-- ==== Sys2Proof/Laws/State.lean ====
section
/-! SUPPORT. One lemma for each field of State after each named update, and the small lemmas of the definitions that
look a state up. -/

namespace Sys2Proof.Machine

variable (s : State)

/-! ### `State.record` -/

@[simp] theorem State.record_lifecycle (e : Event) : (s.record e).lifecycle = s.lifecycle := rfl
@[simp] theorem State.record_cfgChannel (e : Event) : (s.record e).cfgChannel = s.cfgChannel := rfl
@[simp] theorem State.record_cfgBuffered (e : Event) : (s.record e).cfgBuffered = s.cfgBuffered := rfl
@[simp] theorem State.record_cfgGain (e : Event) : (s.record e).cfgGain = s.cfgGain := rfl
@[simp] theorem State.record_cfgActive (e : Event) : (s.record e).cfgActive = s.cfgActive := rfl
@[simp] theorem State.record_cfgInitValue (e : Event) : (s.record e).cfgInitValue = s.cfgInitValue := rfl
@[simp] theorem State.record_cfgMode (e : Event) : (s.record e).cfgMode = s.cfgMode := rfl
@[simp] theorem State.record_cfgBpw (e : Event) : (s.record e).cfgBpw = s.cfgBpw := rfl
@[simp] theorem State.record_cfgSpeed (e : Event) : (s.record e).cfgSpeed = s.cfgSpeed := rfl
@[simp] theorem State.record_cfgDelay (e : Event) : (s.record e).cfgDelay = s.cfgDelay := rfl
@[simp] theorem State.record_busMode (e : Event) : (s.record e).busMode = s.busMode := rfl
@[simp] theorem State.record_busBpw (e : Event) : (s.record e).busBpw = s.busBpw := rfl
@[simp] theorem State.record_busSpeed (e : Event) : (s.record e).busSpeed = s.busSpeed := rfl
@[simp] theorem State.record_handle (e : Event) : (s.record e).handle = s.handle := rfl
@[simp] theorem State.record_frame (e : Event) : (s.record e).frame = s.frame := rfl
@[simp] theorem State.record_trace (e : Event) : (s.record e).trace = s.trace ++ [e] := rfl
@[simp] theorem State.record_fault (e : Event) : (s.record e).fault = s.fault := rfl
@[simp] theorem State.record_refused (e : Event) : (s.record e).refused = s.refused := rfl
@[simp] theorem State.record_tx (e : Event) : (s.record e).tx = s.tx := rfl
@[simp] theorem State.record_rx (e : Event) : (s.record e).rx = s.rx := rfl
@[simp] theorem State.record_replies (e : Event) : (s.record e).replies = s.replies := rfl
@[simp] theorem State.record_inputs (e : Event) : (s.record e).inputs = s.inputs := rfl
@[simp] theorem State.record_platform (e : Event) : (s.record e).platform = s.platform := rfl
@[simp] theorem State.record_drawn (e : Event) : (s.record e).drawn = s.drawn := rfl
@[simp] theorem State.record_channelBug (e : Event) : (s.record e).channelBug = s.channelBug := rfl
@[simp] theorem State.record_rxExtra (e : Event) : (s.record e).rxExtra = s.rxExtra := rfl
@[simp] theorem State.record_wire (e : Event) : (s.record e).wire = s.wire := rfl
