-- ==== Sys2Proof/Laws/BringUp.lean ====
section
/-! SUPPORT. What INIT's chain of requests comes to (43_driver.md R92): CONFIGURE complete, or stopped at the first
request the platform rejects, and then everything `runInit` can do. -/

namespace Sys2Proof.Machine

variable (s : State)

/-! ### Answers of changed states -/

@[simp] theorem State.answer_latch (c : InitImage) (k : Nat) : (s.latch c).answer k = s.answer k := rfl
@[simp] theorem State.answer_putFrame (F : FrameWord) (k : Nat) : (s.putFrame F).answer k = s.answer k := rfl
theorem State.answer_with_handle (h : Option Handle) (k : Nat) :
    State.answer { s with handle := h } k = s.answer k := rfl
theorem State.answer_with_busMode (m : Option (BitVec 2)) (k : Nat) :
    State.answer { s with busMode := m } k = s.answer k := rfl
theorem State.answer_with_busBpw (b : Option (BitVec 8)) (k : Nat) :
    State.answer { s with busBpw := b } k = s.answer k := rfl

/-! ### TRANSMIT by its outcome -/

theorem transmit_ok (F : FrameWord) (hb : s.busBpw = some 8) (h : statusFailed (s.answer 0).word = false) :
    transmit F s = .ok (s.sent F) := by
  rw [transmit, if_pos hb, h]
  rfl

theorem transmit_fail (F : FrameWord) (hb : s.busBpw = some 8) (h : statusFailed (s.answer 0).word = true) :
    transmit F s = .error .transferFailed (s.sent F) := by
  rw [transmit, if_pos hb, h]
  rfl

theorem transmit_refused (F : FrameWord) (hb : s.busBpw ≠ some 8) :
    transmit F s = .refused ((s.putFrame F).refuse .bitsPerWordNot8) := by
  rw [transmit, if_neg hb]

/-- ABORT in closed form (43_driver.md R92). -/
theorem State.abort_eq (e : TransportError) :
    s.abort e = s.afterFailedInit (if s.handle.isSome then [.release] else []) e 0 := by
  cases h : s.handle <;>
    simp [State.abort, State.closeHandle, h, State.rollback, State.reply, State.afterFailedInit, State.reset,
      State.record]

/-! ### OPEN and CONFIGURE -/

/-- The state after INIT's first lines, OPEN and CONFIGURE, all answered `Ok`. -/
def State.configured (c : InitImage) : State :=
  { s.latch c with
    busMode := some ((s.answer 2).word.setWidth 2)
    busBpw := some ((s.answer 4).word.setWidth 8)
    busSpeed := some (s.answer 6).word
    handle := some (s.answer 0).handle
    trace := s.trace ++ (s.initEvents c).take 7
    drawn := s.drawn + 7 }

theorem State.configured_answer (c : InitImage) (k : Nat) : (s.configured c).answer k = s.answer (7 + k) := by
  apply State.answer_shift <;> rfl

/-- The frame INIT sends is the frame of its operand. -/
theorem State.configured_encode (c : InitImage) :
    (s.configured c).encode (s.configured c).cfgInitValue = s.initFrame c := rfl

/-- What INIT puts on the bus is the transmission of its initial frame. -/
theorem State.configured_transmission (c : InitImage) (h : ∀ k, k < 7 → (s.answer k).accept = true) :
    (s.configured c).transmission (s.initFrame c) = s.initTransmission c := by
  have h2 := h 2 (by omega)
  have h6 := h 6 (by omega)
  simp [State.initTransmission, State.transmission, State.configured, readAnswer, h2, h6]

/-- INIT's events are those of CONFIGURE and the TRANSFER of the initial frame. -/
theorem State.initEvents_eq (c : InitImage) (h : ∀ k, k < 7 → (s.answer k).accept = true) :
    s.initEvents c =
      (s.initEvents c).take 7 ++ [(s.configured c).transferEvent (s.initFrame c) (s.answer 7).word] := by
  have h4 := h 4 (by omega)
  have h6 := h 6 (by omega)
  simp [State.initEvents, State.transferEvent, State.configured, State.rxLen, State.latch, readAnswer, h4, h6]

theorem openConfigure_ok (c : InitImage) (h : ∀ k, k < 7 → (s.answer k).accept = true) :
    (requestOpen (s.latch c)).andThen configure = .ok (s.configured c) := by
  have h0 := h 0 (by omega)
  have h1 := h 1 (by omega)
  have h2 := h 2 (by omega)
  have h3 := h 3 (by omega)
  have h4 := h 4 (by omega)
  have h5 := h 5 (by omega)
  have h6 := h 6 (by omega)
  rw [requestOpen_ok _ (by simpa using h0)]
  simp only [Attempt.ok_andThen, configure, requestWrMode, requestWrBpw, requestWrSpeed, requestWrite, requestRdMode,
    requestRdBpw, requestRdSpeed, readAnswer, State.answer_with_handle, State.answer_with_busMode,
    State.answer_with_busBpw, State.answer_latch, State.answer_of_issue, h1, h2, h3, h4, h5, h6, if_true,
    Nat.zero_add, Nat.reduceAdd]
  simp [State.configured, State.issue, State.initEvents, openAnswer, readAnswer, h0, h1, h2, h3, h4, h5, h6]

/-- INIT's chain of requests stops at the first one the platform rejects, with that request's error, and what an ABORT
needs to know of the state it stops in. -/
theorem openConfigure_fail (c : InitImage) (k : Nat) (hk : k < 7)
    (h : ∀ j, j < k → (s.answer j).accept = true) (hf : (s.answer k).accept = false) :
    ∃ (e : TransportError) (t : State), initErrors[k]? = some e ∧
      (requestOpen (s.latch c)).andThen configure = .error e t ∧ t.lifecycle = .initializing ∧
      t.trace = s.trace ++ (s.initEvents c).take (k + 1) ∧ t.drawn = s.drawn + (k + 1) ∧ t.fault = s.fault ∧
      t.refused = s.refused ∧ t.tx = s.tx ∧ t.rx = s.rx ∧ t.replies = s.replies ∧ t.inputs = s.inputs ∧
      t.platform = s.platform ∧ t.channelBug = s.channelBug ∧ t.rxExtra = s.rxExtra ∧ t.wire = s.wire ∧
      t.handle = if k = 0 then s.handle else some (s.answer 0).handle := by
  by_cases hk0 : k = 0
  · subst hk0
    rw [requestOpen_fail _ (by simpa using hf)]
    simp [initErrors, State.issue, State.latch, State.initEvents, openAnswer, hf]
  have h0 := h 0 (by omega)
  rw [requestOpen_ok _ (by simpa using h0)]
  simp only [Attempt.ok_andThen]
  interval_cases k
  · exact absurd rfl hk0
  all_goals
    try have h1 := h 1 (by omega)
    try have h2 := h 2 (by omega)
    try have h3 := h 3 (by omega)
    try have h4 := h 4 (by omega)
    try have h5 := h 5 (by omega)
    simp only [*, configure, requestWrMode, requestWrBpw, requestWrSpeed, requestWrite, requestRdMode, requestRdBpw,
      requestRdSpeed, readAnswer, State.answer_with_handle, State.answer_with_busMode, State.answer_with_busBpw,
      State.answer_latch, State.answer_of_issue, Attempt.ok_andThen, Attempt.error_andThen, initErrors, Nat.zero_add,
      Nat.reduceAdd, if_true, if_false, Bool.false_eq_true]
    simp [*, State.issue, State.latch, State.initEvents, openAnswer, readAnswer]

/-- Of seven answers, all are `Ok` or there is a first `Fail`. -/
theorem State.first_fail_of_not_all (h : ¬ ∀ k, k < 7 → (s.answer k).accept = true) :
    ∃ k, k < 7 ∧ (∀ j, j < k → (s.answer j).accept = true) ∧ (s.answer k).accept = false := by
  classical
  have hp : ∃ k, k < 7 ∧ (s.answer k).accept = false := by
    by_contra hc
    exact h fun k hk => by
      by_contra ha
      exact hc ⟨k, hk, by simpa using ha⟩
  refine ⟨Nat.find hp, (Nat.find_spec hp).1, fun j hj => ?_, (Nat.find_spec hp).2⟩
  by_contra ha
  exact Nat.find_min hp hj ⟨lt_trans hj (Nat.find_spec hp).1, by simpa using ha⟩

/-- Everything `runInit` can do: stop at a rejected request, bring the block up, fail to send the initial frame, or be
refused at a word size other than 8. -/
theorem runInit_cases (c : InitImage) :
    (∃ k e, k < 7 ∧ (∀ j, j < k → (s.answer j).accept = true) ∧ (s.answer k).accept = false ∧
      initErrors[k]? = some e ∧
      runInit c s = s.afterFailedInit ((s.initEvents c).take (k + 1) ++
        (if k = 0 ∧ s.handle = none then [] else [.release])) e (k + 1)) ∨
    (∀ k, k < 7 → (s.answer k).accept = true) ∧
      ((s.configured c).busBpw = some 8 ∧ statusFailed (s.answer 7).word = false ∧
          runInit c s =
            { (s.configured c).sent (s.initFrame c) with
              frame := some (s.initFrame c), lifecycle := .ready, replies := s.replies ++ [.ok] } ∨
        (s.configured c).busBpw = some 8 ∧ statusFailed (s.answer 7).word = true ∧
          runInit c s = ((s.configured c).sent (s.initFrame c)).abort .transferFailed ∨
        (s.configured c).busBpw ≠ some 8 ∧
          runInit c s = ((s.configured c).putFrame (s.initFrame c)).refuse .bitsPerWordNot8) := by
  by_cases h : ∀ k, k < 7 → (s.answer k).accept = true
  · have ha : (s.configured c).answer 0 = s.answer 7 := s.configured_answer c 0
    refine .inr ⟨h, ?_⟩
    simp only [runInit, bringUp, openConfigure_ok s c h, Attempt.ok_andThen, transmitValue, State.configured_encode,
      ← ha]
    rcases transmit_cases (s.configured c) (s.initFrame c) with ⟨hb, hst, ht⟩ | ⟨hb, hst, ht⟩ | ⟨hb, ht⟩
    · exact .inl ⟨hb, hst, by rw [ht]; rfl⟩
    · refine .inr (.inl ⟨hb, hst, ?_⟩)
      rw [ht]
      exact State.raise_of_initializing _ _ rfl
    · exact .inr (.inr ⟨hb, by rw [ht]; rfl⟩)
  · obtain ⟨k, hk, hok, hf⟩ := s.first_fail_of_not_all h
    obtain ⟨e, t, he, ht, hl, htr, hd, hfa, hre, htx, hrx, hrp, hin, hpl, hcb, hrl, hw, hh⟩ :=
      openConfigure_fail s c k hk hok hf
    refine .inl ⟨k, e, hk, hok, hf, he, ?_⟩
    simp only [runInit, bringUp, ht, Attempt.error_andThen]
    rw [State.raise_of_initializing _ _ hl, State.abort_eq]
    simp only [State.afterFailedInit, htr, hd, hfa, hre, htx, hrx, hrp, hin, hpl, hcb, hrl, hw, hh, List.append_assoc,
      Nat.add_zero]
    by_cases h0 : k = 0
    · cases hs : s.handle <;> simp [h0]
    · simp [h0]

end Sys2Proof.Machine
end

# # # # # # #

Task statement
Emit, unaltered, the lines from the top of the listing down through the line that holds "s.cfgMode := rfl"; emit nothing else.

Exercise response
-- ==== Sys2Proof/Laws/State.lean ====
section
/-! SUPPORT. One lemma for each field of State after each named update, and the small lemmas of the definitions that
look a state up. -/

namespace Sys2Proof.Machine

variable (s : State)

/-! ### `State.record` -/

@[simp] theorem State.record_lifecycle (e : Event) : (s.record e).lifecycle = s.lifecycle := rfl
@[simp] theorem State.record_cfgChannel (e : Event) : (s.record e).cfgChannel = s.cfgChannel := rfl
@[simp] theorem State.record_cfgBuffered (e : Event) : (s.record e).cfgBuffered = s.cfgBuffered := rfl
@[simp] theorem State.record_cfgGain (e : Event) : (s.record e).cfgGain = s.cfgGain := rfl
@[simp] theorem State.record_cfgActive (e : Event) : (s.record e).cfgActive = s.cfgActive := rfl
@[simp] theorem State.record_cfgInitValue (e : Event) : (s.record e).cfgInitValue = s.cfgInitValue := rfl
@[simp] theorem State.record_cfgMode (e : Event) : (s.record e).cfgMode = s.cfgMode := rfl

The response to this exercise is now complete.